The empirical anisotropic variogram is built by aggregating all the pairs of points in the same direction separated by \(|\mathbf{x}|\).

Accounting for spatial autocorrelation

  • Include an explicit spatial effect in the model

  • I.e., a random effect with a specific covariance structure that reflects the spatial relationship between individuals

  • The block effect, is a very particular case:
    • It is designed from the begining, possibly using prior knowledge
    • Introduces independent effects between blocks
    • Most neighbours are within the same block (i.e. share the same effect)

The blocks model

# The genetic component (DRY)
gen.globulus <- list(model    = 'add_animal', 
                     pedigree = globulus[, 1:3],
                     id       = 'self')

res.blk <- remlf90(fixed   = phe_X ~ 1,
                   random  = ~ gg,
                   genetic = gen.globulus, 
                   spatial = list(model = 'blocks', 
                                  coord = globulus[, c('x', 'y')],
                                  id = 'bl'),
                   data    = globulus)
  • The blocks spatial model is equivalent to random = ~ bl, but:
    • specifying coord is convenient for plotting (remember?)
    • blocks behaves as expected, even if bl is not a factor

Animal-spatial model: results

summary(res.blk)
## Linear Mixed Model with pedigree and spatial effects fit by AI-REMLF90 ver. 1.110 
##    Data: globulus 
##   AIC  BIC logLik
##  5734 5753  -2863
## 
## Parameters of special components:
## spatial: n.blocks: 15
## 
## Variance components:
##          Estimated variances  S.E.
## gg                     2.385 1.274
## genetic                5.275 1.836
## spatial                2.650 1.081
## Residual              10.279 1.601
## 
## Fixed effects:
##            value   s.e.
## Intercept 14.762 0.6342
  • Now the additive-genetic variance increased! (\(3.6\) before)

Variogram of residuals

  • There seems to remain some intra-block spatial autocorrelation

B-Splines model

  • A continuous and smooth spatial surface built from a linear combination of basis functions
  • The coefficients are modelled as a random effect
## Use the `em` method! `ai` does not like splines
res.spl  <- remlf90(fixed   = phe_X ~ 1,
                    random  = ~ gg,
                    genetic = gen.globulus, 
                    spatial = list(model   = 'splines', 
                                   coord   = globulus[, c('x','y')]), 
                    data    = globulus, method  = 'em')

Autoregressive model

  • A separable kronecker product of First order Autoregressive processes on the rows and the colums
res.ar1  <- remlf90(fixed   = phe_X ~ 1,
                    random  = ~ gg,
                    genetic = gen.globulus, 
                    spatial = list(model = 'AR', 
                                   coord = globulus[, c('x','y')]), 
                    data    = globulus)

Change in model residuals

  • We preserve the scale by using compare.plots()
compare.plots(
  list(`Animal model only` = plot(res.animal, 'residuals'),
       `Animal/blocks model` = plot(res.blk, 'residuals'),
       `Animal/splines model` = plot(res.spl, 'residuals'),
       `Animal/AR1 model` = plot(res.ar1, 'residuals')))

Comparison of spatial components

compare.plots(list(Blocks  = plot(res.blk, type = 'spatial'),
                   Splines = plot(res.spl, type = 'spatial'),
                   AR1xAR1 = plot(res.ar1, type = 'spatial')))

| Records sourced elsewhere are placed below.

-- ==== Sys2Proof/Laws/AcqOps.lean ====
section
/-! SUPPORT. What the operations of Machine/AcqOps.lean keep (`Keeps` of Laws/Keeps.lean). -/

set_option linter.all false

namespace Sys2Proof.Machine

theorem State.updStream_keeps {base : State} {s : State} {e : Nat} {f : StreamRt → StreamRt} (h_s : Keeps base s) :
    Keeps base (State.updStream s e f) := by
  unfold State.updStream
  repeat' first
    | with_reducible assumption
    | intro _
    | fail_if_no_progress (with_reducible refine Keeps.of_mk ?_ rfl rfl rfl rfl rfl rfl rfl)

theorem igCountN_keeps {base : State} {s : State} {e : Nat} {i : Nat} {n : Nat} (h_s : Keeps base s) :
    Keeps base (igCountN s e i n) := by
  unfold igCountN
  repeat' first
    | with_reducible assumption
    | intro _
    | fail_if_no_progress (with_reducible refine Keeps.of_mk ?_ rfl rfl rfl rfl rfl rfl rfl)

theorem igCount_keeps {base : State} {s : State} {e : Nat} {i : Nat} (h_s : Keeps base s) :
    Keeps base (igCount s e i) := by
  unfold igCount
  repeat' first
    | with_reducible assumption
    | with_reducible apply igCountN_keeps

theorem igReason_keeps {base : State} {s : State} {e : Nat} {reason : Nat} (h_s : Keeps base s) :
    Keeps base (igReason s e reason) := by
  unfold igReason
  repeat' first
    | with_reducible assumption
    | intro _
    | fail_if_no_progress (with_reducible refine Keeps.of_mk ?_ rfl rfl rfl rfl rfl rfl rfl)

theorem igInconsistent_keeps {base : State} {s : State} {e : Nat} (h_s : Keeps base s) :
    Keeps base (igInconsistent s e) := by
  unfold igInconsistent
  repeat' first
    | with_reducible assumption
    | intro _
    | with_reducible refine ite_keeps ?_ ?_
    | split
    | fail_if_no_progress (with_reducible refine Keeps.of_mk ?_ rfl rfl rfl rfl rfl rfl rfl)

theorem igOther_keeps {base : State} {s : State} {off : Nat} (h_s : Keeps base s) :
    Keeps base (igOther s off) := by
  unfold igOther
  repeat' first
    | with_reducible assumption
    | intro _
    | fail_if_no_progress (with_reducible refine Keeps.of_mk ?_ rfl rfl rfl rfl rfl rfl rfl)

theorem winIgn_keeps {base : State} {s : State} {c : Nat} (h_s : Keeps base s) :
    Keeps base (winIgn s c) := by
  unfold winIgn
  repeat' first
    | with_reducible assumption
    | intro _
    | fail_if_no_progress (with_reducible refine Keeps.of_mk ?_ rfl rfl rfl rfl rfl rfl rfl)

theorem streamTo_keeps {base : State} {s : State} {e : Nat} {new : StreamSt} {stamp : Stamp} (h_s : Keeps base s) :
    Keeps base (streamTo s e new stamp) := by
  unfold streamTo
  repeat' first
    | with_reducible assumption
    | with_reducible apply record_keeps
    | with_reducible apply State.updStream_keeps
    | intro _
    | with_reducible refine ite_keeps ?_ ?_
    | split
    | fail_if_no_progress (with_reducible refine Keeps.of_mk ?_ rfl rfl rfl rfl rfl rfl rfl)

theorem State.updChain_keeps {base : State} {s : State} {c : Nat} {ce : Nat} {f : ChainRt → ChainRt} (h_s : Keeps base s) :
    Keeps base (State.updChain s c ce f) := by
  unfold State.updChain
  repeat' first
    | with_reducible assumption
    | intro _
    | fail_if_no_progress (with_reducible refine Keeps.of_mk ?_ rfl rfl rfl rfl rfl rfl rfl)

end Sys2Proof.Machine
end

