-- ==== Sys2Proof/Laws/Clock.lean ====
section
/-! SUPPORT. What happens at a slot edge leaves the clock alone: the counter, the addend and the number of the next slot (R38, R62). -/

set_option linter.all false

namespace Sys2Proof.Machine

/-- State b has the clock of state a. -/
structure Clock (a b : State) : Prop where
  tb : b.tb = a.tb
  slot : b.tu.nextSlot = a.tu.nextSlot

theorem Clock.refl (s : State) : Clock s s := ⟨rfl, rfl⟩

theorem Clock.of_mk {a x : State}
    {f_pending : List Instr}
    {f_tb : TbState}
    {f_tu : TbUnits}
    {f_ptp : PtpState}
    {f_regs : Tbl (BitVec 32)}
    {f_dram : List Host.Cell}
    {f_pt : PtState}
    {f_files : Tbl IFile}
    {f_cores : Tbl CoreSt}
    {f_db : DbState}
    {f_tx : TxState}
    {f_sq : SqState}
    {f_pw : PwState}
    {f_st : StState}
    {f_ty : TyState}
    {f_ok : OkState}
    {f_pr : PrState}
    {f_pu : PrRun}
    {f_snap : Option Snap}
    {f_gn : GnState}
    {f_mc : McState}
    {f_ig : IgState}
    {f_fc : FcState}
    {f_tg : TgState}
    {f_ph : PhState}
    {f_fl : FlState}
    {f_fb : FbState}
    {f_pb : PbState}
    {f_lp : LpState}
    {f_draws : Nat}
    (h : Clock a x) (h1 : f_tb = x.tb) (h2 : f_tu.nextSlot = x.tu.nextSlot) :
    Clock a (State.mk f_pending f_tb f_tu f_ptp f_regs f_dram f_pt f_files f_cores f_db f_tx f_sq f_pw f_st f_ty f_ok f_pr f_pu f_snap f_gn f_mc f_ig f_fc f_tg f_ph f_fl f_fb f_pb f_lp f_draws) :=
  ⟨h1.trans h.tb, h2.trans h.slot⟩

theorem optPair_clock {base s1 : State} {x : Option State × State} (h : (∀ y, x.1 = some y → Clock base y) ∧ Clock base x.2)
    (e : x.1 = some s1) : Clock base s1 := h.1 s1 e

theorem optPair_clock_snd {base : State} {x : Option State × State} (h : (∀ y, x.1 = some y → Clock base y) ∧ Clock base x.2) :
    Clock base x.2 := h.2

theorem ite_clock {base : State} {c : Prop} [Decidable c] {a b : State} (ha : Clock base a) (hb : Clock base b) :
    Clock base (if c then a else b) := by
  split
  · exact ha
  · exact hb

theorem ite_clock_fst {base : State} {γ : Type} {c : Prop} [Decidable c] {a b : State × γ} (ha : Clock base a.1) (hb : Clock base b.1) :
    Clock base (if c then a else b).1 := by
  split
  · exact ha
  · exact hb

theorem ite_clock_snd {base : State} {γ : Type} {c : Prop} [Decidable c] {a b : γ × State} (ha : Clock base a.2) (hb : Clock base b.2) :
    Clock base (if c then a else b).2 := by
  split
  · exact ha
  · exact hb

theorem foldl_clock {base : State} {β : Type} {f : State → β → State} {l : List β} {s : State} (h : Clock base s)
    (hf : ∀ a b, Clock base a → Clock base (f a b)) : Clock base (l.foldl f s) := by
  induction l generalizing s with
  | nil => exact h
  | cons b l ih => exact ih (hf s b h)

theorem foldl_clock_fst {base : State} {β γ : Type} {f : State × γ → β → State × γ} {l : List β} {s : State × γ}
    (h : Clock base s.1) (hf : ∀ a b, Clock base a.1 → Clock base (f a b).1) : Clock base (l.foldl f s).1 := by
  induction l generalizing s with
  | nil => exact h
  | cons b l ih => exact ih (hf s b h)

theorem foldl_clock_snd {base : State} {β γ : Type} {f : γ × State → β → γ × State} {l : List β} {s : γ × State}
    (h : Clock base s.2) (hf : ∀ a b, Clock base a.2 → Clock base (f a b).2) : Clock base (l.foldl f s).2 := by
  induction l generalizing s with
  | nil => exact h
  | cons b l ih => exact ih (hf s b h)

theorem State.draw_clock {base : State} {s : State} (h_s : Clock base s) :
    Clock base (State.draw s).2 := by
  unfold State.draw
  repeat' first
    | with_reducible assumption
    | intro _
    | fail_if_no_progress (with_reducible refine Clock.of_mk ?_ rfl rfl)

theorem State.updPart_clock {base : State} {s : State} {p : Nat} {f : PartRun → PartRun} (h_s : Clock base s) :
    Clock base (State.updPart s p f) := by
  unfold State.updPart
  repeat' first
    | with_reducible assumption
    | intro _
    | fail_if_no_progress (with_reducible refine Clock.of_mk ?_ rfl rfl)

theorem State.updCore_clock {base : State} {s : State} {h : Nat} {f : CoreSt → CoreSt} (h_s : Clock base s) :
    Clock base (State.updCore s h f) := by
  unfold State.updCore
  repeat' first
    | with_reducible assumption
    | intro _
    | fail_if_no_progress (with_reducible refine Clock.of_mk ?_ rfl rfl)

theorem State.updRing_clock {base : State} {s : State} {p : Nat} {r : Nat} {f : RingRun → RingRun} (h_s : Clock base s) :
    Clock base (State.updRing s p r f) := by
  unfold State.updRing
  repeat' first
    | with_reducible assumption
    | intro _
    | fail_if_no_progress (with_reducible refine Clock.of_mk ?_ rfl rfl)

theorem State.updFile_clock {base : State} {s : State} {h : Nat} {f : Nat} {g : IFile → IFile} (h_s : Clock base s) :
    Clock base (State.updFile s h f g) := by
  unfold State.updFile
  repeat' first
    | with_reducible assumption
    | intro _
    | fail_if_no_progress (with_reducible refine Clock.of_mk ?_ rfl rfl)

theorem State.winFault_clock {base s : State} {p : Nat} (h_s : Clock base s) : Clock base (s.winFault p) :=
  State.updPart_clock h_s

theorem State.dbErr_clock {base : State} {s : State} {p : Nat} (h_s : Clock base s) :
    Clock base (State.dbErr s p) := by
  unfold State.dbErr
  repeat' first
    | with_reducible assumption
    | intro _
    | fail_if_no_progress (with_reducible refine Clock.of_mk ?_ rfl rfl)

theorem devWrite_clock {base : State} {s : State} {p : Nat} {a : Nat} {bs : List (BitVec 8)} (h_s : Clock base s) :
    Clock base (devWrite s p a bs) := by
  unfold devWrite
  repeat' first
    | with_reducible assumption
    | with_reducible apply State.winFault_clock
    | intro _
    | split
    | fail_if_no_progress (with_reducible refine Clock.of_mk ?_ rfl rfl)

theorem indexBlock_clock {base : State} {s : State} {p : Nat} {r : Nat} (h_s : Clock base s) :
    Clock base (indexBlock s p r) := by
  unfold indexBlock
  repeat' first
    | with_reducible assumption
    | with_reducible apply devWrite_clock
    | with_reducible refine ite_clock ?_ ?_
    | split

theorem offerRecord_clock {base : State} {s : State} {p : Nat} {r : Nat} {w0 : BitVec 32} {body : List (Nat × BitVec 32)} {st : Stamp} (h_s : Clock base s) :
    Clock base (offerRecord s p r w0 body st).1 := by
  unfold offerRecord
  repeat' first
    | with_reducible assumption
    | with_reducible apply State.updRing_clock
    | with_reducible apply devWrite_clock
    | with_reducible apply indexBlock_clock
    | (intro x
       first
         | (have hx : Clock base x := ?_; clear_value x; on_goal 2 => subst x)
         | clear_value x
         | subst x)
    | intro _
    | lift_lets -underBinder
    | with_reducible refine ite_clock ?_ ?_
    | with_reducible refine ite_clock_fst ?_ ?_
    | with_reducible refine ite_clock_snd ?_ ?_
    | split
    | dsimp -zeta only
    | fail_if_no_progress (with_reducible refine Clock.of_mk ?_ rfl rfl)

theorem putWb_clock {base : State} {s : State} {p : Nat} {r : Nat} {f : Flight} {b : Wb} (h_s : Clock base s) :
    Clock base (putWb s p r f b) := by
  unfold putWb
  repeat' first
    | with_reducible assumption
    | with_reducible apply State.updRing_clock
    | with_reducible apply devWrite_clock
    | intro _
    | fail_if_no_progress (with_reducible refine Clock.of_mk ?_ rfl rfl)

theorem putGroup_clock {base : State} {s : State} {p : Nat} {r : Nat} {f : Flight} {b : Wb} (h_s : Clock base s) :
    Clock base (putGroup s p r f b) := by
  unfold putGroup
  repeat' first
    | with_reducible assumption
    | with_reducible apply State.updRing_clock
    | with_reducible apply devWrite_clock
    | with_reducible apply foldl_clock
    | with_reducible apply foldl_clock_fst
    | with_reducible apply foldl_clock_snd
    | intro _
    | with_reducible refine ite_clock ?_ ?_
    | split
    | fail_if_no_progress (with_reducible refine Clock.of_mk ?_ rfl rfl)

theorem drain_clock {base : State} {a0 : Nat} {a1 : State} {a2 : Nat} {a3 : Nat} {a4 : List Flight} (h_a1 : Clock base a1) :
    Clock base (drain a0 a1 a2 a3 a4).1 := by
  unfold drain
  repeat' first
    | with_reducible assumption
    | with_reducible apply putWb_clock
    | with_reducible apply drain_clock
    | intro _
    | with_reducible refine ite_clock ?_ ?_
    | split
    | fail_if_no_progress (with_reducible refine Clock.of_mk ?_ rfl rfl)
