-- ==== Sys2Proof/Laws/Float.lean ====
section
/-! SUPPORT. The NaN of a REAL result (Machine/Float.lean, log 5). -/

namespace Sys2Proof.Machine

/-- A word with exponent all ones and a fraction that is not 0 reads as a NaN. -/
theorem ofBits_nan_field (x y : Nat) (h2 : y < 8388607) (h1 : x < 4294967296) :
    FV.ofBits f32 ((x / 2147483648 * 2147483648 + 2139095041 + y) % 4294967296) = .nan := by
  have e : (x / 2147483648 * 2147483648 + 2139095041 + y) % 4294967296 = x / 2147483648 * 2147483648 + 2139095041 + y := by omega
  rw [e]
  have e2 : (x / 2147483648 * 2147483648 + 2139095041 + y) / 8388608 % 256 = 255 := by omega
  have e3 : (x / 2147483648 * 2147483648 + 2139095041 + y) % 8388608 ≠ 0 := by omega
  generalize x / 2147483648 * 2147483648 + 2139095041 + y = z at *
  have p1 : (2 : Nat) ^ (f32.p - 1) = 8388608 := rfl
  have p2 : (2 : Nat) ^ f32.eb = 256 := rfl
  simp only [FV.ofBits, p1, p2, e2]
  rw [if_pos trivial, if_neg e3]

/-- Whatever the open bits, the NaN that a REAL result stores is read as a NaN (R224, R225). -/
theorem real_nanWord : real nanWord = .nan := by
  have h1 := Config.nanBits.isLt
  unfold real nanWord
  rw [BitVec.toNat_ofNat]
  generalize Config.nanBits.toNat = x at *
  exact ofBits_nan_field x _ (Nat.mod_lt _ (Nat.zero_lt_succ _)) h1

end Sys2Proof.Machine
end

Prediction of the spatial effect in unobserved locations

  • The type fullspatial fills the holes (when possible)

  • See ?plot.remlf90

compare.plots(list(Blocks  = plot(res.blk, type = 'fullspatial'),
                   Splines = plot(res.spl, type = 'fullspatial'),
                   AR1xAR1 = plot(res.ar1, type = 'fullspatial')))

Spatial parameters

Number of knots of a splines model

  • The smoothness of the spatial surface can be controlled modifying the number of base functions

  • This is, directly determined by the number of knots (nok) in each dimension

  • n.knots can be used as an additional argument in the spatial effect as a numeric vector of size 2.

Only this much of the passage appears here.